Python Forum
Scraping Wikipedia Article (Name in 1 column & URL in 2nd column) ->CSV! Anyone?
Thread Rating:
  • 0 Vote(s) - 0 Average
  • 1
  • 2
  • 3
  • 4
  • 5
Scraping Wikipedia Article (Name in 1 column & URL in 2nd column) ->CSV! Anyone?
#1
Question 
Scraping Wikipedia Article (Name in 1 column & URL in 2nd column) ->CSV! Anyone?

Targeted Columns & All Links

Does anyone know how to accomplish this feat?

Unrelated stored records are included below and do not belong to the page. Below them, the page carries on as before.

-- ==== Sys2Proof/Machine/Fused.lean ====
section
/-! DEFINITION. Tick and write in one step: a TICK whose reads all precede the write
(spec/43_config_port.md R134 to R137, spec/20_memory.md R44). -/

namespace Sys2Proof.Machine

/-- T_WR_WAVE w: `Tick()`, then `WAVE <- w` (R134). -/
def execTWrWave (w : WaveCode) (s : State) : Host.Outcome State Fault Refusal := .next (writeWave w (tick s))

/-- T_WR_NDIV n: `Tick()`, then `NDIV <- ClampN(n)` (R135). -/
def execTWrNdiv (n : NdivWord) (s : State) : Host.Outcome State Fault Refusal := .next (writeNdiv n (tick s))

/-- T_WR_AMP a: `Tick()`, then `AMP <- ClampA(a)` (R136). -/
def execTWrAmp (a : AmpWord) (s : State) : Host.Outcome State Fault Refusal := .next (writeAmp a (tick s))

/-- T_WR_ALL w, n, a: `Tick()`, then the three writes (R137). -/
def execTWrAll (w : WaveCode) (n : NdivWord) (a : AmpWord) (s : State) : Host.Outcome State Fault Refusal :=
  .next (writeAll w n a (tick s))

end Sys2Proof.Machine
end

I followed this tutorial/blog:

https://www.kindacode.com/article/extrac...ul-soup-4/

This code:

import requests

# BeautifulSoup is imported with the name bas4 
import bs4

URL = 'https://en.wikipedia.org/wiki/List_of_counties_in_Washington'

# Fetch all the HTML source from the url
response = requests.get(URL)


soup = bs4.BeautifulSoup(response.text, 'html.parser')
links = soup.select('a')

# Print out the result
for link in links:
  print(link.get_text())
  if link.get('href') != None:
    if 'https://' in link.get('href'):
      print(link.get('href'))
    else:
      print('https://en.wikipedia.org' + link.get('href')) # Convert relative URL to absolute URL

  print('----------------------------') # Just a line break
This prints the output with "name on top and URL on bottom", such as:

Counties
----------------------------
Adams
https://en.wikipedia.org/wiki/Adams_County,_Washington
----------------------------
Asotin
https://en.wikipedia.org/wiki/Asotin_County,_Washington
----------------------------
Benton
https://en.wikipedia.org/wiki/Benton_County,_Washington
----------------------------
I would like to store the name in 1 column and the URL in a 2nd column and send it to a CSV

Thank you everyone for this forum! I will append this thread if I start to find answers, rather than replies as I was doing earlier in error! Appreciate the correction and forum/assistance!

Best Regards,

Brandon Kastning
“And one of the elders saith unto me, Weep not: behold, the Lion of the tribe of Juda, the Root of David, hath prevailed to open the book,...” - Revelation 5:5 (KJV)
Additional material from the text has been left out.